Forum Discussion

Atul_Ghalame's avatar
Atul_Ghalame
Icon for New Contributor rankNew Contributor
5 years ago

Valgrind fails to run Intel FPGA OpenCL design examples on Arria-10

Hi all,

I'm trying to run Intel's FPGA OpenCL design examples on Arria-10 card. I've been using SDK environment 16.1 so far and it showed memory leak with valgrind tool. So we decided to upgrade our environment to 17.1. BSP and compiler has been updated I could run hello_word code on new version. However, I'm not able to run valgrind tool, it shows:

MMD ERROR: Unable to find an unused signal number
Querying platform for info:
==========================
CL_PLATFORM_NAME = Intel(R) FPGA SDK for OpenCL(TM)
CL_PLATFORM_VENDOR = Intel(R) Corporation
CL_PLATFORM_VERSION = OpenCL 1.0 Intel(R) FPGA SDK for OpenCL(TM), Version 17.1

ERROR: CL_DEVICE_NOT_FOUND
Location: ../common/src/AOCLUtils/opencl.cpp:356
Query for number of devices failed

Is it linking error or something else? Kindly suggest possible issue/solution

Thanks,

5 Replies

  • AnilErinch_A_Intel's avatar
    AnilErinch_A_Intel
    Icon for Frequent Contributor rankFrequent Contributor

    Hi,


    Please make sure that you have set the environment variables correctly.

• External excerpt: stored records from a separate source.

@[simp] theorem takeCredit_bus (c : CreditReport) (s : State) :
    (takeCredit c s).bus.rx = s.bus.rx ∧ (takeCredit c s).bus.rxPhase = s.bus.rxPhase ∧
    (takeCredit c s).bus.ack = s.bus.ack ∧ (takeCredit c s).bus.resetDue = s.bus.resetDue ∧
    (takeCredit c s).bus.failures = s.bus.failures ∧ (takeCredit c s).bus.mute = s.bus.mute ∧
    (takeCredit c s).bus.hold = s.bus.hold ∧ (takeCredit c s).bus.drivePull = s.bus.drivePull ∧
    (takeCredit c s).bus.breachPull = s.bus.breachPull ∧ (takeCredit c s).bus.sensedLow = s.bus.sensedLow ∧
    (takeCredit c s).bus.filter = s.bus.filter := by
  unfold takeCredit
  (repeat' split) <;> simp

@[simp] theorem removeCarver_bus (k : Nat) (s : State) :
    (removeCarver k s).bus.rx = s.bus.rx ∧ (removeCarver k s).bus.rxPhase = s.bus.rxPhase ∧
    (removeCarver k s).bus.ack = s.bus.ack ∧ (removeCarver k s).bus.resetDue = s.bus.resetDue ∧
    (removeCarver k s).bus.failures = s.bus.failures ∧ (removeCarver k s).bus.mute = s.bus.mute ∧
    (removeCarver k s).bus.hold = s.bus.hold ∧ (removeCarver k s).bus.drivePull = s.bus.drivePull ∧
    (removeCarver k s).bus.breachPull = s.bus.breachPull ∧ (removeCarver k s).bus.sensedLow = s.bus.sensedLow ∧
    (removeCarver k s).bus.filter = s.bus.filter := by
  simp [removeCarver]

@[simp] theorem rejoinNotice_bus (k : Nat) (s : State) :
    (rejoinNotice k s).bus.rx = s.bus.rx ∧ (rejoinNotice k s).bus.rxPhase = s.bus.rxPhase ∧
    (rejoinNotice k s).bus.ack = s.bus.ack ∧ (rejoinNotice k s).bus.resetDue = s.bus.resetDue ∧
    (rejoinNotice k s).bus.failures = s.bus.failures ∧ (rejoinNotice k s).bus.mute = s.bus.mute ∧
    (rejoinNotice k s).bus.hold = s.bus.hold ∧ (rejoinNotice k s).bus.drivePull = s.bus.drivePull ∧
    (rejoinNotice k s).bus.breachPull = s.bus.breachPull ∧ (rejoinNotice k s).bus.sensedLow = s.bus.sensedLow ∧
    (rejoinNotice k s).bus.filter = s.bus.filter := by
  unfold rejoinNotice
  (repeat' split) <;> simp

@[simp] theorem offerJoin_bus (answer : Bool) (s : State) :
    (offerJoin answer s).bus.sending = s.bus.sending ∧ (offerJoin answer s).bus.rx = s.bus.rx ∧
    (offerJoin answer s).bus.rxPhase = s.bus.rxPhase ∧ (offerJoin answer s).bus.ack = s.bus.ack ∧
    (offerJoin answer s).bus.resetDue = s.bus.resetDue ∧ (offerJoin answer s).bus.failures = s.bus.failures ∧
    (offerJoin answer s).bus.mute = s.bus.mute ∧ (offerJoin answer s).bus.hold = s.bus.hold ∧
    (offerJoin answer s).bus.drivePull = s.bus.drivePull ∧ (offerJoin answer s).bus.breachPull = s.bus.breachPull ∧
    (offerJoin answer s).bus.sensedLow = s.bus.sensedLow ∧ (offerJoin answer s).bus.filter = s.bus.filter := by
  unfold offerJoin
  (repeat' split) <;> simp

@[simp] theorem placeFreed_bus (s : State) :
    (placeFreed s).bus.rx = s.bus.rx ∧ (placeFreed s).bus.rxPhase = s.bus.rxPhase ∧
    (placeFreed s).bus.ack = s.bus.ack ∧ (placeFreed s).bus.resetDue = s.bus.resetDue ∧
    (placeFreed s).bus.failures = s.bus.failures ∧ (placeFreed s).bus.mute = s.bus.mute ∧
    (placeFreed s).bus.hold = s.bus.hold ∧ (placeFreed s).bus.drivePull = s.bus.drivePull ∧
    (placeFreed s).bus.breachPull = s.bus.breachPull ∧ (placeFreed s).bus.sensedLow = s.bus.sensedLow ∧
    (placeFreed s).bus.filter = s.bus.filter := by
  unfold placeFreed
  (repeat' split) <;> simp

@[simp] theorem startAttempt_bus (f : TxFrame) (rest : List TxFrame) (s : State) :
    (startAttempt f rest s).bus.offers = s.bus.offers ∧ (startAttempt f rest s).bus.rx = s.bus.rx ∧
    (startAttempt f rest s).bus.ack = s.bus.ack ∧ (startAttempt f rest s).bus.resetDue = s.bus.resetDue ∧
    (startAttempt f rest s).bus.failures = s.bus.failures ∧ (startAttempt f rest s).bus.mute = s.bus.mute ∧
    (startAttempt f rest s).bus.hold = s.bus.hold ∧ (startAttempt f rest s).bus.drivePull = s.bus.drivePull ∧
    (startAttempt f rest s).bus.breachPull = s.bus.breachPull ∧
    (startAttempt f rest s).bus.sensedLow = s.bus.sensedLow ∧ (startAttempt f rest s).bus.filter = s.bus.filter := by
  simp [startAttempt]

@[simp] theorem contend_bus (s : State) :
    (contend s).bus.offers = s.bus.offers ∧ (contend s).bus.rx = s.bus.rx ∧ (contend s).bus.ack = s.bus.ack ∧
    (contend s).bus.resetDue = s.bus.resetDue ∧ (contend s).bus.failures = s.bus.failures ∧
    (contend s).bus.mute = s.bus.mute ∧ (contend s).bus.hold = s.bus.hold ∧
    (contend s).bus.drivePull = s.bus.drivePull ∧ (contend s).bus.breachPull = s.bus.breachPull ∧
    (contend s).bus.sensedLow = s.bus.sensedLow ∧ (contend s).bus.filter = s.bus.filter := by
  unfold contend
  (repeat' split) <;> simp

@[simp] theorem offerReply_bus (dest : Nat) (payload : List Byte) (s : State) :
    (offerReply dest payload s).bus.sending = s.bus.sending ∧ (offerReply dest payload s).bus.rx = s.bus.rx ∧
    (offerReply dest payload s).bus.rxPhase = s.bus.rxPhase ∧ (offerReply dest payload s).bus.ack = s.bus.ack ∧
    (offerReply dest payload s).bus.resetDue = s.bus.resetDue ∧
    (offerReply dest payload s).bus.failures = s.bus.failures ∧ (offerReply dest payload s).bus.mute = s.bus.mute ∧
    (offerReply dest payload s).bus.hold = s.bus.hold ∧ (offerReply dest payload s).bus.drivePull = s.bus.drivePull ∧
    (offerReply dest payload s).bus.breachPull = s.bus.breachPull ∧
    (offerReply dest payload s).bus.sensedLow = s.bus.sensedLow ∧
    (offerReply dest payload s).bus.filter = s.bus.filter := by
  unfold offerReply
  (repeat' split) <;> simp

@[simp] theorem answerQuery_bus (src : Nat) (query : List Byte) (s : State) :
    (answerQuery src query s).bus.sending = s.bus.sending ∧ (answerQuery src query s).bus.rx = s.bus.rx ∧
    (answerQuery src query s).bus.rxPhase = s.bus.rxPhase ∧ (answerQuery src query s).bus.ack = s.bus.ack ∧
    (answerQuery src query s).bus.resetDue = s.bus.resetDue ∧
    (answerQuery src query s).bus.failures = s.bus.failures ∧ (answerQuery src query s).bus.mute = s.bus.mute ∧
    (answerQuery src query s).bus.hold = s.bus.hold ∧ (answerQuery src query s).bus.drivePull = s.bus.drivePull ∧
    (answerQuery src query s).bus.breachPull = s.bus.breachPull ∧
    (answerQuery src query s).bus.sensedLow = s.bus.sensedLow ∧ (answerQuery src query s).bus.filter = s.bus.filter := by
  simp [answerQuery]

@[simp] theorem offerPendingAlert_bus (s : State) :
    (offerPendingAlert s).bus.rx = s.bus.rx ∧ (offerPendingAlert s).bus.rxPhase = s.bus.rxPhase ∧
    (offerPendingAlert s).bus.ack = s.bus.ack ∧ (offerPendingAlert s).bus.resetDue = s.bus.resetDue ∧
    (offerPendingAlert s).bus.failures = s.bus.failures ∧ (offerPendingAlert s).bus.mute = s.bus.mute ∧
    (offerPendingAlert s).bus.hold = s.bus.hold ∧ (offerPendingAlert s).bus.drivePull = s.bus.drivePull ∧
    (offerPendingAlert s).bus.breachPull = s.bus.breachPull ∧ (offerPendingAlert s).bus.sensedLow = s.bus.sensedLow ∧
    (offerPendingAlert s).bus.filter = s.bus.filter := by
  unfold offerPendingAlert
  (repeat' split) <;> simp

    Please compare the previous working values of environment variables and current one,

    for example variables like CL_CONTEXT_EMULATOR_DEVICE_ALTERA should be properly set.


    Thanks and Regards

    Anil


    • Atul_Ghalame's avatar
      Atul_Ghalame
      Icon for New Contributor rankNew Contributor

      Hi,

      Thanks for your suggestion. I'll to ensure env variables are passed to valgrind and how it worked for previous version.

      I'm running .aocx compiled on board and not the emulator mode, so could you please mention relevant variable I should check.

      What does 'MMD ERROR: Unable to find an unused signal number' indicate?

      strace command on valgrind shows 'aocl-pro-rte/host/linux64/lib/tls/x86_64/libc.so.6' being used. Any device specific library not set properly?

      Kind regards,

      Atul

    • Atul_Ghalame's avatar
      Atul_Ghalame
      Icon for New Contributor rankNew Contributor

      Hi,

      I tried to keep both env variables Altera & Intel but no change.

      strace tool shows libnalla_pcie_mmd.so is being opened multiple times unlike without valgrind run.

      Any change is expected below lines of board_env.xml or board_env.icd file?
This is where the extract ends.